Je ne saurais trop insister sur cet aspect des choses, car il est de bon ton actuellement, dans certains milieux psychiatriques et psychanalytiques, de faire montre de dédain à l'égard de la recherche en psychiatrie. Cette attitude de dédain n'est que le fruit de l'ignorance ou d'une mauvaise interprétation de la critique de Politzer qui, à ce sujet, a pourtant pris fermement position comme le prouve le texte suivant :
« Tout comme la physique, la psychologie doit faire subir aux faits qu'elle étudie une transformation convenable, conforme à son « point de vue ». C'est cette transformation seule qui peut douer les faits de cette originalité sans laquelle une science spéciale n'a aucune raison d'intervenir ( ... ).

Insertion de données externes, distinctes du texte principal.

/-- The aligned 8-byte register at an offset of a stack's aperture-3 window. -/
def State.regWord (s : State) (gs off : Nat) : Nat :=
  let k := s.stk gs
  let pkg := pkgOf gs
  let first := gs % 16 = 0
  let at_ (base : Nat) : Nat := off - base
  if 0x10000000 ≤ off then
    if off < 0x10000000 + 16 * 65536 then
      let p := at_ 0x10000000
      s.readNotify gs (nslotKey (p / 65536) (p % 65536 / 1024)) (p % 1024)
    else 0
  else if 0x300000 ≤ off && off < 0x480000 then rowBits (fun r => mget k.poisoned r false) (at_ 0x300000 / 8)
  else if 0x100000 ≤ off && off < 0x280000 then rowBits (fun r => !mget k.unclean r false) (at_ 0x100000 / 8)
  else match off / 65536 with
    | 1 => k.readXlat (at_ 0x10000)
    | 2 => k.readScrub (at_ 0x20000)
    | 3 => if off = 0x31000 then (if gs % 2 = 0 then (s.pkg pkg).planeStat (planeOf gs) else 0) else if first then s.readFab pkg (at_ 0x30000) else 0
    | 4 => s.readSched gs (at_ 0x40000)
    | 5 => k.readFault (at_ 0x50000)
    | 6 => if off < 0x60000 + 24 * 0x400 then readPreds (s.core (24 * gs + at_ 0x60000 / 0x400)).preds 0 16 0x200 (off % 0x400) else 0
    | 7 => readPreds k.preds 16 32 0x400 (at_ 0x70000)
    | 8 => k.readDebug (at_ 0x80000)
    | 9 =>
      if off < 0x90000 + 24 * 0x100 && off % 0x100 < 8 * 25 then mget (s.core (24 * gs + at_ 0x90000 / 0x100)).hist (off % 0x100 / 8) 0 else 0
    | 10 =>
      if !first then 0
      else if off < 0xA1000 then s.readHq pkg (at_ 0xA0000 / 64) (off % 64)
      else if off = 0xA1000 then (s.pkg pkg).hostStat else 0
    | 11 => if first then s.readBoot pkg (at_ 0xB0000) else 0
    | 12 => if first && off = 0xC0000 then (s.pkg pkg).capWanted.getD (s.pkg pkg).cap else 0
    | 13 => if off = 0xD0000 then k.privBase.toNat else if off = 0xD0008 then k.privSize else 0
    | _ => 0

/-- A read of `n` bytes of registers: 4, 8 or 16, aligned (09 Table 9-3). -/
def State.regRead (s : State) (gs off n : Nat) : Nat :=
  let w := s.regWord gs (off / 8 * 8)
  if n ≤ 4 then w / 2 ^ (8 * (off % 8)) % 2 ^ (8 * n)
  else if n ≤ 8 then w
  else w + s.regWord gs (off / 8 * 8 + 8) * 2 ^ 64

/-! ## Writing -/

/-- A write of an 8-byte register: the value with its written bytes, and which halves were written. -/
structure RegWrite where
  v : Nat
  lo : Bool
  hi : Bool
  deriving DecidableEq, Repr

/-- The register's new value where its old one stands in the bytes not written. -/
def RegWrite.over (w : RegWrite) (old : Nat) : Nat :=
  (if w.lo then w.v % 2 ^ 32 else old % 2 ^ 32) + (if w.hi then w.v / 2 ^ 32 % 2 ^ 32 else old / 2 ^ 32 % 2 ^ 32) * 2 ^ 32

/-- Translation block: the roots, XLAT_INV, and ERR (03 R57). -/
def State.writeXlat (s : State) (gs o : Nat) (w : RegWrite) : State :=
  if o < 0x80 then s.updStk gs fun k =>
    let v := w.over (mget k.xlatRoot (o / 8) 0).toNat
    { k with xlatRoot := mset k.xlatRoot (o / 8) (BitVec.ofNat 64 (field v 12 40 + v % 2)) 0 }
  else if o = 0x80 then (if w.lo then s.writeInv gs (bits w.v 4 2) (bits w.v 16 41) (bits w.v 0 4) else s)
  else if o = 0x88 then s.updStk gs fun k => { k with invErr := k.invErr && !(w.lo && nbit w.v 1) }
  else s

/-- Fabric block: STRIPE and REINC (05 R104). -/
def State.writeFab (s : State) (pkg o : Nat) (w : RegWrite) : State :=
  if o = 0 then (if w.lo then s.updPkg pkg fun k => { k with stripe := nbit w.v 0 } else s)
  else if 0x100 ≤ o && o < 0x300 && w.lo && nbit w.v 4 then
    s.updPkg pkg fun k => match mfind k.peers ((o - 0x100) / 8) with
      | some p => { k with peers := mput k.peers ((o - 0x100) / 8) { p with reinc := false } }
      | none => k
  else s

/-- Fault block (15 R332). -/
def State.writeFault (s : State) (gs o : Nat) (w : RegWrite) : State :=
  let k := s.stk gs
  match o with
  | 0x000 => let v := w.over k.stopBase.toNat; s.setStk gs { k with stopBase := BitVec.ofNat 64 (field v 17 25 + v % 2) }
  | 0x008 => let v := w.over k.flogBase.toNat; s.setStk gs { k with flogBase := BitVec.ofNat 64 (field v 18 24 + v % 2) }
  | 0x018 => s.setStk gs { k with flogTail := w.over k.flogTail % 2 ^ 32 }
  | 0x020 => if w.lo then s.writeRetry gs (w.v % 4096) else s
  | 0x028 => s.setStk gs { k with saveBase := BitVec.ofNat 64 (field (w.over k.saveBase.toNat) 16 26) }
  | 0x030 => s.setStk gs { k with saveSize := w.over k.saveSize % 65536 }
  | 0x038 => s.setStk gs { k with retryErr := k.retryErr && !(w.lo && nbit w.v 1) }
  | _ => s

/-- A block of predicates: their words, then their VSTATs (16 R353, R354). -/
def writePreds (m : Map Pred) (first last vs o : Nat) (w : RegWrite) : Map Pred :=
  let n := last + 1 - first
  if o < 32 * n then
    let i := first + o / 32
    writePredWord m first last i (o % 32 / 8) (w.over (readPredWord (mget m i Pred.reset) (o % 32 / 8)))
  else if vs ≤ o && o < vs + 8 * n && w.lo then writeVstat m (first + (o - vs) / 8) w.v
  else m

/-- Debug block (16 R360, R362, R371, R372). -/
def State.writeDebug (s : State) (gs o : Nat) (w : RegWrite) : State :=
  let k := s.stk gs
  match o with
  | 0x000 => s.setStk gs { k with htgt := BitVec.ofNat 64 (w.over k.htgt.toNat) }
  | 0x008 => if w.lo then s.writeHctl gs (w.v % 2 ^ 32) else s
  | 0x010 => s.setStk gs { k with dbgErr := k.dbgErr && !(w.lo && nbit w.v 0) }
  | 0x018 => s.writeTrc gs (w.over (k.trcCores.toNat * 2 ^ 16 + b2n k.trcWrap * 2 + b2n k.trcEn))
  | 0x020 => s.setStk gs { k with trcBase := BitVec.ofNat 64 (field (w.over k.trcBase.toNat) 12 30) }
  | 0x028 => s.setStk gs { k with trcSize := w.over k.trcSize % 2 ^ 32 }
  | 0x180 =>
    if w.lo then s.setStk gs { k with
      dmpPkg := bits w.v 1 6
      dmpPeer := nbit w.v 0 } else s
  | 0x188 => s.setStk gs { k with dmpPaddr := BitVec.ofNat 64 (w.over k.dmpPaddr.toNat % 2 ^ 52) }
  | 0x190 => s.setStk gs { k with dmpPsize := w.over k.dmpPsize % 65536 }
  | _ =>
    if 0x80 ≤ o && o < 0x180 then
      let i := (o - 0x80) / 16
      if o % 16 = 0 then s.setStk gs { k with dmpBase := mset k.dmpBase i (BitVec.ofNat 64 (field (w.over (mget k.dmpBase i 0).toNat) 16 26)) 0 }
      else s.setStk gs { k with dmpSize := mset k.dmpSize i (w.over (mget k.dmpSize i 0) % 65536) 0 }
    else if 0x200 ≤ o && o < 0x280 then
      let i := (o - 0x200) / 8
      s.setStk gs { k with dmpTail := mset k.dmpTail i (w.over (mget k.dmpTail i 0)) 0 }
    else s

/-- A write of HQ_CTL (17 R378): EN set from 0 makes HEAD equal TAIL and clears ERR. -/
def State.writeHqCtl (s : State) (pkg q value : Nat) : State :=
  let h := s.hq pkg q
  let on := nbit value 0 && !h.en
  s.setHq pkg q { h with
    log2n := bits value 10 4
    stack := bits value 6 4
    pslot := bits value 2 4
    user := nbit value 1
    en := nbit value 0
    head := if on then h.tail else h.head
    err := h.err && !on }

/-- A write of HQ_TAIL (17 R378, R379): ignored while EN is 0; one that puts TAIL - HEAD above the ring's entries sets ERR. -/
def State.writeHqTail (s : State) (pkg q value : Nat) : State :=
  let h := s.hq pkg q
  let t := value % 2 ^ 32
  if !h.en then s
  else s.setHq pkg q { h with
    tail := t
    err := h.err || decide (2 ^ h.log2n < (t + 2 ^ 32 - h.head % 2 ^ 32) % 2 ^ 32) }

La « transformation » propre à la psychololgie serait précisément celle qui considérerait tous les faits dont cette science peut s'occuper en « première personne », mais de telle manière que pour tout l'être et pour toute la signification de ces faits, l'hypothèse d'une première personne soit constamment indispensable. Car c'est l'existence de la première personne seule qui explique logiquement la nécessité d'intercaler dans la série des sciences une science « psychologique » ( ... ).
Entre la physique, « science de la troisième personne », et la psychologie « science de la première'personne », il n'y a pas de place « troisième science » qui étudierait les faits de la première en troisième personne, qui, en les dépouillant de leur originalité , voudrait cependant demeurer la science spéciale que seule la relation qu'elle rejette précisément peut justifier » (p. 42-43-44). Et Politzer résume ainsi sa position : « les faits psychologiques devront être les segments de la vie de l'individu particulier ».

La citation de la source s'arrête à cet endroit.